__Entries supplied__
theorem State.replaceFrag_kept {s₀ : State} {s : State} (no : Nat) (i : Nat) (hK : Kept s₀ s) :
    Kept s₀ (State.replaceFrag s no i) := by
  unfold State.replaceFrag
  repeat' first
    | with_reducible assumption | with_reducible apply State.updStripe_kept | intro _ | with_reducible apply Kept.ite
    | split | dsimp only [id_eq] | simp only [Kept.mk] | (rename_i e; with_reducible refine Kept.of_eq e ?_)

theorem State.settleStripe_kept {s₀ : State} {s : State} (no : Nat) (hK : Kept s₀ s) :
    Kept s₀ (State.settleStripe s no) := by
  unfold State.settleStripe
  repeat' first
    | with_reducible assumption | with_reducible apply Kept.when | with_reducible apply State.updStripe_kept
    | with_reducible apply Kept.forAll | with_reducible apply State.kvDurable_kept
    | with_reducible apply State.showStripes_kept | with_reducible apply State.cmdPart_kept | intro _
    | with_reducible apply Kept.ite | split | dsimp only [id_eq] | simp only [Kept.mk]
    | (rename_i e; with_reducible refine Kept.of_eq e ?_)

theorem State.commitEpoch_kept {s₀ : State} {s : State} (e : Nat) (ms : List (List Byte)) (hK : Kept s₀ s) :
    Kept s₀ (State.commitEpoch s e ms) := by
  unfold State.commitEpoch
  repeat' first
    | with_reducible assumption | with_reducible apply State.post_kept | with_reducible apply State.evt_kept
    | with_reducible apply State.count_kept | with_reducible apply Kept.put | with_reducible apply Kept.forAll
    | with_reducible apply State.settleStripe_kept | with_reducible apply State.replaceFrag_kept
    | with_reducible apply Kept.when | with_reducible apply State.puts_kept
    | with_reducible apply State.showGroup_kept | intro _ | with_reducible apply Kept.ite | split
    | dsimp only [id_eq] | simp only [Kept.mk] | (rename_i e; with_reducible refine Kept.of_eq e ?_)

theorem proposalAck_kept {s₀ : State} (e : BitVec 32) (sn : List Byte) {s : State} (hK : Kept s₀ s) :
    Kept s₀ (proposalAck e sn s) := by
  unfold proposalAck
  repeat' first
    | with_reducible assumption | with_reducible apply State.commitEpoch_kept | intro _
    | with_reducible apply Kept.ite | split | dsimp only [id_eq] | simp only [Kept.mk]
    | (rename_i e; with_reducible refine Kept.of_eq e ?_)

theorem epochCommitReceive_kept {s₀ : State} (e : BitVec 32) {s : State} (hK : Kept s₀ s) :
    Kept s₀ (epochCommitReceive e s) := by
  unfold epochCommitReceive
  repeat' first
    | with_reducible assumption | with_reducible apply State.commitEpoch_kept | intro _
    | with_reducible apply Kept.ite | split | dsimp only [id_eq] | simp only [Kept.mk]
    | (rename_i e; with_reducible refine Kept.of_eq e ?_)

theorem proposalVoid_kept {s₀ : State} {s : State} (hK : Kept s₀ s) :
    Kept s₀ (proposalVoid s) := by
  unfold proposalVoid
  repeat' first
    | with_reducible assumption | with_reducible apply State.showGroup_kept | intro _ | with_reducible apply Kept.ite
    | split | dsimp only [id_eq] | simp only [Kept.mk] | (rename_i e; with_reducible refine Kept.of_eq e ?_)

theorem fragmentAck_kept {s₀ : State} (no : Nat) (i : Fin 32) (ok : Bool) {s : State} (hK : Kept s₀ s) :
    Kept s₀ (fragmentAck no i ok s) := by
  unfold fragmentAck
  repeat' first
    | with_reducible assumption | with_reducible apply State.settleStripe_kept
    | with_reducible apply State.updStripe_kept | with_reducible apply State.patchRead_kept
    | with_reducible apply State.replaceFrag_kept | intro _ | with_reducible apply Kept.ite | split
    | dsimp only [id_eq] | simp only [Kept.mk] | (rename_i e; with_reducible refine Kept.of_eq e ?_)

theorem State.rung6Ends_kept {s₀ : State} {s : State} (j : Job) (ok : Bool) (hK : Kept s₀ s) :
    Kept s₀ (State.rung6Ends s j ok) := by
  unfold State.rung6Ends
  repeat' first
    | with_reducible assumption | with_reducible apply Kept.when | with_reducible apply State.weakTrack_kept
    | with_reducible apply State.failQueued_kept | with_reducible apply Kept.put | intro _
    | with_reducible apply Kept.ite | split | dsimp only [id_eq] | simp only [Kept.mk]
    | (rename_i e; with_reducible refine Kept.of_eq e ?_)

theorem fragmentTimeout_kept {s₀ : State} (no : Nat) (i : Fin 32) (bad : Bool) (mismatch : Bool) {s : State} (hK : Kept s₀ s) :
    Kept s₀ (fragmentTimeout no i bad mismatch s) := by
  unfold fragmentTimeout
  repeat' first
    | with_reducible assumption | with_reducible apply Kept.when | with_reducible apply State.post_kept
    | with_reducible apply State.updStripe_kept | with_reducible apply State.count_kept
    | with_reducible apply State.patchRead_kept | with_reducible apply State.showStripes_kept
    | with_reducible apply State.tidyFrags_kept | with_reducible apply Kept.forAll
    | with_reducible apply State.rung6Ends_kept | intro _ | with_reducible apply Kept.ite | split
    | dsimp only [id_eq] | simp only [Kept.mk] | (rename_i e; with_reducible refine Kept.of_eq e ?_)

* * *

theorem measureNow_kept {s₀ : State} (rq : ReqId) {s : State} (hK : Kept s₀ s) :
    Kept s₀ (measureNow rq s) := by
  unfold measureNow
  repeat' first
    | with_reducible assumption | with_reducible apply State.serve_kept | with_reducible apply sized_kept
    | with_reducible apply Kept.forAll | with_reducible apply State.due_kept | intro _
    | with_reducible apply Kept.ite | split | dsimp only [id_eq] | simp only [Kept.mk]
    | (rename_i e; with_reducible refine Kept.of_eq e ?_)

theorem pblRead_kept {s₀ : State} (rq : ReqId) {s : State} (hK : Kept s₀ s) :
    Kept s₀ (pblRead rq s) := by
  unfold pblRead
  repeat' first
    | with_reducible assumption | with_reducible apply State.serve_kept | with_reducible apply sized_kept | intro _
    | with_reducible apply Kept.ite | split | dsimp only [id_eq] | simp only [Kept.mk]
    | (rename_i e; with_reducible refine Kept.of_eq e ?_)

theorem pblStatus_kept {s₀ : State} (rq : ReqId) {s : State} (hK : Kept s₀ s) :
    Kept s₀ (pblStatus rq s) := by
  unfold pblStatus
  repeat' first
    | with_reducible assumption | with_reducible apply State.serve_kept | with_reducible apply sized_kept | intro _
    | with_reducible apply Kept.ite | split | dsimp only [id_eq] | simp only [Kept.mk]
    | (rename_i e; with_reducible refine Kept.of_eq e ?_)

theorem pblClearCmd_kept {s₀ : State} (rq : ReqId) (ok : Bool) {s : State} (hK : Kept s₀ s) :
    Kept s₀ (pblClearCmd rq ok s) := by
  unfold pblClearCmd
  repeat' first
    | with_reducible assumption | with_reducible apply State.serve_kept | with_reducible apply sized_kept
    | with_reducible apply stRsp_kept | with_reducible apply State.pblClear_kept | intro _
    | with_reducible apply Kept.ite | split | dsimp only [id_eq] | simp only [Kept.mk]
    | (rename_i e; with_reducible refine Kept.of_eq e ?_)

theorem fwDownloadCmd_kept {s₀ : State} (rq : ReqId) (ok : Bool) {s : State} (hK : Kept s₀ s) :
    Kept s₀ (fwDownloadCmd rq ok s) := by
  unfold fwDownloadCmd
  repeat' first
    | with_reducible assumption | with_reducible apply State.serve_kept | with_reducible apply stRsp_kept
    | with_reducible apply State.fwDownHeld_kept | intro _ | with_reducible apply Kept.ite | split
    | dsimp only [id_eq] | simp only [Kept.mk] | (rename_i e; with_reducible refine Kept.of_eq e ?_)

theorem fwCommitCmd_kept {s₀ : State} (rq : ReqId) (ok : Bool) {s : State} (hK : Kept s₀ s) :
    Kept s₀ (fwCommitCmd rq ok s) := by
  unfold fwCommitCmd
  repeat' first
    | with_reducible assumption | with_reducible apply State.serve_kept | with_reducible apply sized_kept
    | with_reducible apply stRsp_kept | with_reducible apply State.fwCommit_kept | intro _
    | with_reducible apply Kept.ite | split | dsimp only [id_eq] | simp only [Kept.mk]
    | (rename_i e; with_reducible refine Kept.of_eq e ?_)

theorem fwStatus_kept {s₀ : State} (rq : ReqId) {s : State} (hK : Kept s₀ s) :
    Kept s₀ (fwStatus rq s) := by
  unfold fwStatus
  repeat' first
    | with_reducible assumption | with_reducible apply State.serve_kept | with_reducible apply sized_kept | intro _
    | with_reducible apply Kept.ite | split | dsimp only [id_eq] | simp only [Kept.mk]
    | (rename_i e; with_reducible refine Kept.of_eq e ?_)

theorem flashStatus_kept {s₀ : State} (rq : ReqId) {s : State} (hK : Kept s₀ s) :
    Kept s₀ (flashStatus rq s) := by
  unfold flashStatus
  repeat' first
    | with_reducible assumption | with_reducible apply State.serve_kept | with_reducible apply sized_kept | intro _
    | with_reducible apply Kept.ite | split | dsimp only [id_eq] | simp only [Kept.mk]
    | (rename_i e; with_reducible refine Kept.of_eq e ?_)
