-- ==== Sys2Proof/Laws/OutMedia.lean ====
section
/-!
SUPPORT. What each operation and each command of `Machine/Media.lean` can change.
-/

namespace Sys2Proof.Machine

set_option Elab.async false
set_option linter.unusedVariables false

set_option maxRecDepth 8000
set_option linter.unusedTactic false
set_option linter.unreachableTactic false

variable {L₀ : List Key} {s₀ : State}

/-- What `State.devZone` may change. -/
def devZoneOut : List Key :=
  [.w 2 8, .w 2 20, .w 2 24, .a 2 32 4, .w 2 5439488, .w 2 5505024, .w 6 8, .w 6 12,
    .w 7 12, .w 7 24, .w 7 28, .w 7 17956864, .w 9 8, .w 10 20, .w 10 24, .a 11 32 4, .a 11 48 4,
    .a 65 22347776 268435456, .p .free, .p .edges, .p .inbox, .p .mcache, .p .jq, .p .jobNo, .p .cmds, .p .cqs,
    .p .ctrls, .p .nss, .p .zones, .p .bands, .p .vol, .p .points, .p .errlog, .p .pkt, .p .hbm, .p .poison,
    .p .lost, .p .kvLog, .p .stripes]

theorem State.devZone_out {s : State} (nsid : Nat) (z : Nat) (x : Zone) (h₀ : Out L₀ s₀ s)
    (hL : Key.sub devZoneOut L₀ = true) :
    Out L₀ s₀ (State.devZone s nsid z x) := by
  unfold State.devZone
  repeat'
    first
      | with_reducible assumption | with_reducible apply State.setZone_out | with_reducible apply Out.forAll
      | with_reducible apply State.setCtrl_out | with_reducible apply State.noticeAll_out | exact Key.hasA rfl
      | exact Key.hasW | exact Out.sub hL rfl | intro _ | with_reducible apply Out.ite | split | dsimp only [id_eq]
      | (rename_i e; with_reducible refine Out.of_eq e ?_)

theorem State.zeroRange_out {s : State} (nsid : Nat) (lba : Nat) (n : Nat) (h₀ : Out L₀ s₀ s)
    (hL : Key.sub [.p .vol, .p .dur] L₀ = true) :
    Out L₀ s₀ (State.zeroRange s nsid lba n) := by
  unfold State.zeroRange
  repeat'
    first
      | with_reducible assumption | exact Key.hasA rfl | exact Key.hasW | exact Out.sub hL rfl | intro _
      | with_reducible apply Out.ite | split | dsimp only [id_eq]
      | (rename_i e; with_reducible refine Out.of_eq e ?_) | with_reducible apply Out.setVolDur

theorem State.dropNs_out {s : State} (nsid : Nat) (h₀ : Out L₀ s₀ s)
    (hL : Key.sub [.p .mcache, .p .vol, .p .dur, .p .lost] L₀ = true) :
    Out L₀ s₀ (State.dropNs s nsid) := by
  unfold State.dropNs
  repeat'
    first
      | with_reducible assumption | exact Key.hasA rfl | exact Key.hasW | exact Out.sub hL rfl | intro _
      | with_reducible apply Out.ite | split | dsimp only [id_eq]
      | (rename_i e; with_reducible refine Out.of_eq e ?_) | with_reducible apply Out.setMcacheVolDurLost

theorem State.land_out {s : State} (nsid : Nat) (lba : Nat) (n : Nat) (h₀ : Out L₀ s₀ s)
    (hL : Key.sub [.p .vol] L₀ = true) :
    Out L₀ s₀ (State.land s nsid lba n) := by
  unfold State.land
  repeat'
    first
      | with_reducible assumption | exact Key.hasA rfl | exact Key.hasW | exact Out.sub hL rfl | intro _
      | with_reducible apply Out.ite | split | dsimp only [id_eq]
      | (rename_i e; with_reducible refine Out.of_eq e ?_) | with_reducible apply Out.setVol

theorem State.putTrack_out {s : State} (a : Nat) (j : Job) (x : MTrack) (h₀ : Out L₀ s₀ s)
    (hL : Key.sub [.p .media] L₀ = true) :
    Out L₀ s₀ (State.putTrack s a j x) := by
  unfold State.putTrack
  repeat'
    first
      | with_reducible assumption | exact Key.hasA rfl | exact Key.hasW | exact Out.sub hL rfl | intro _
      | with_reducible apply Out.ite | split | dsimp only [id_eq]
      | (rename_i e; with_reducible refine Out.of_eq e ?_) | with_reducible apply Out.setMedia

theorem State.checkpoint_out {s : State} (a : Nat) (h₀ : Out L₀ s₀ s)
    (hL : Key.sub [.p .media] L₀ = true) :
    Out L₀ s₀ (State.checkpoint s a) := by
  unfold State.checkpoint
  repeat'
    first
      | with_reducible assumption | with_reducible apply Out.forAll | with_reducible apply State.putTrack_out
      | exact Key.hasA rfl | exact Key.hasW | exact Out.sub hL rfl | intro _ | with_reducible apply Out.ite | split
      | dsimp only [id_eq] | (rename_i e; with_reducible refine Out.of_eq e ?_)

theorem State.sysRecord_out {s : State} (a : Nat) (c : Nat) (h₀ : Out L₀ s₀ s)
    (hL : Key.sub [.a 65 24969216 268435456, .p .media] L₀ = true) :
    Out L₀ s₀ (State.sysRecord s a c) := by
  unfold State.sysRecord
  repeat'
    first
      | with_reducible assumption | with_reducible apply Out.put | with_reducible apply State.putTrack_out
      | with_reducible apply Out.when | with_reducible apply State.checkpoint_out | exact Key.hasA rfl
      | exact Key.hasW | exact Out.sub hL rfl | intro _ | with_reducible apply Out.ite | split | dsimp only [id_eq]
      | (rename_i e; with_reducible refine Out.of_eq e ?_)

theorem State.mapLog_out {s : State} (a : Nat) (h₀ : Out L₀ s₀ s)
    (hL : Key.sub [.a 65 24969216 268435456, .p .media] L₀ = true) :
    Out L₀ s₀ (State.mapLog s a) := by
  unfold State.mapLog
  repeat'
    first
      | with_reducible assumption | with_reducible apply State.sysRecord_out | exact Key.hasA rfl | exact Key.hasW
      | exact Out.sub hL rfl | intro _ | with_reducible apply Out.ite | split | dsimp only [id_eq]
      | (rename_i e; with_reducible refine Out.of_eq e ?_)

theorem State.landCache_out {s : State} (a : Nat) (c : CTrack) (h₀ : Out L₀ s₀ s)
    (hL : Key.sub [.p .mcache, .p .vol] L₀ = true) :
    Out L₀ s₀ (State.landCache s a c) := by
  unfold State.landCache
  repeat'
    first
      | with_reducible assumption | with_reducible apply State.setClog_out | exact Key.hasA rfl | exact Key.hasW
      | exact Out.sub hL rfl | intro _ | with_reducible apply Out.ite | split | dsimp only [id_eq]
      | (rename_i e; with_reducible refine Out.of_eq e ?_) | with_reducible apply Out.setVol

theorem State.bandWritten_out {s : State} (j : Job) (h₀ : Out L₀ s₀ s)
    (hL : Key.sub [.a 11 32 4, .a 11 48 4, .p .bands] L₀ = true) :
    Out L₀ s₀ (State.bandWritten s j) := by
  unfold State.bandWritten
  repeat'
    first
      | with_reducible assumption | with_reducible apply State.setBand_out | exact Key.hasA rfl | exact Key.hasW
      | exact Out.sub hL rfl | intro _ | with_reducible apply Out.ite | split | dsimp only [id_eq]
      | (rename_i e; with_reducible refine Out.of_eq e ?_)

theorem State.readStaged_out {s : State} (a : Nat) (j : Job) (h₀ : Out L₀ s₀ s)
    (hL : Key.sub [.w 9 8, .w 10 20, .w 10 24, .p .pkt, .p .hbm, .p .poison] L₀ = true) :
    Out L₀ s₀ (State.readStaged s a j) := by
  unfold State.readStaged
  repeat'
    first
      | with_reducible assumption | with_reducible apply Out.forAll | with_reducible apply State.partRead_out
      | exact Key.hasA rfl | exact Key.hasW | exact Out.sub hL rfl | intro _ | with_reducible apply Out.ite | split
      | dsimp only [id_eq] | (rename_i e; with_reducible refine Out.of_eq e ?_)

__Task item__
Looking at the entries above, can you reproduce exactly the lines from the one that holds "unfold State.zeroRange" through the one that holds "(nsid : Nat) (h₀", and only those?

__Solution to the problem__
  unfold State.zeroRange
  repeat'
    first
      | with_reducible assumption | exact Key.hasA rfl | exact Key.hasW | exact Out.sub hL rfl | intro _
      | with_reducible apply Out.ite | split | dsimp only [id_eq]
      | (rename_i e; with_reducible refine Out.of_eq e ?_) | with_reducible apply Out.setVolDur

theorem State.dropNs_out {s : State} (nsid : Nat) (h₀ : Out L₀ s₀ s)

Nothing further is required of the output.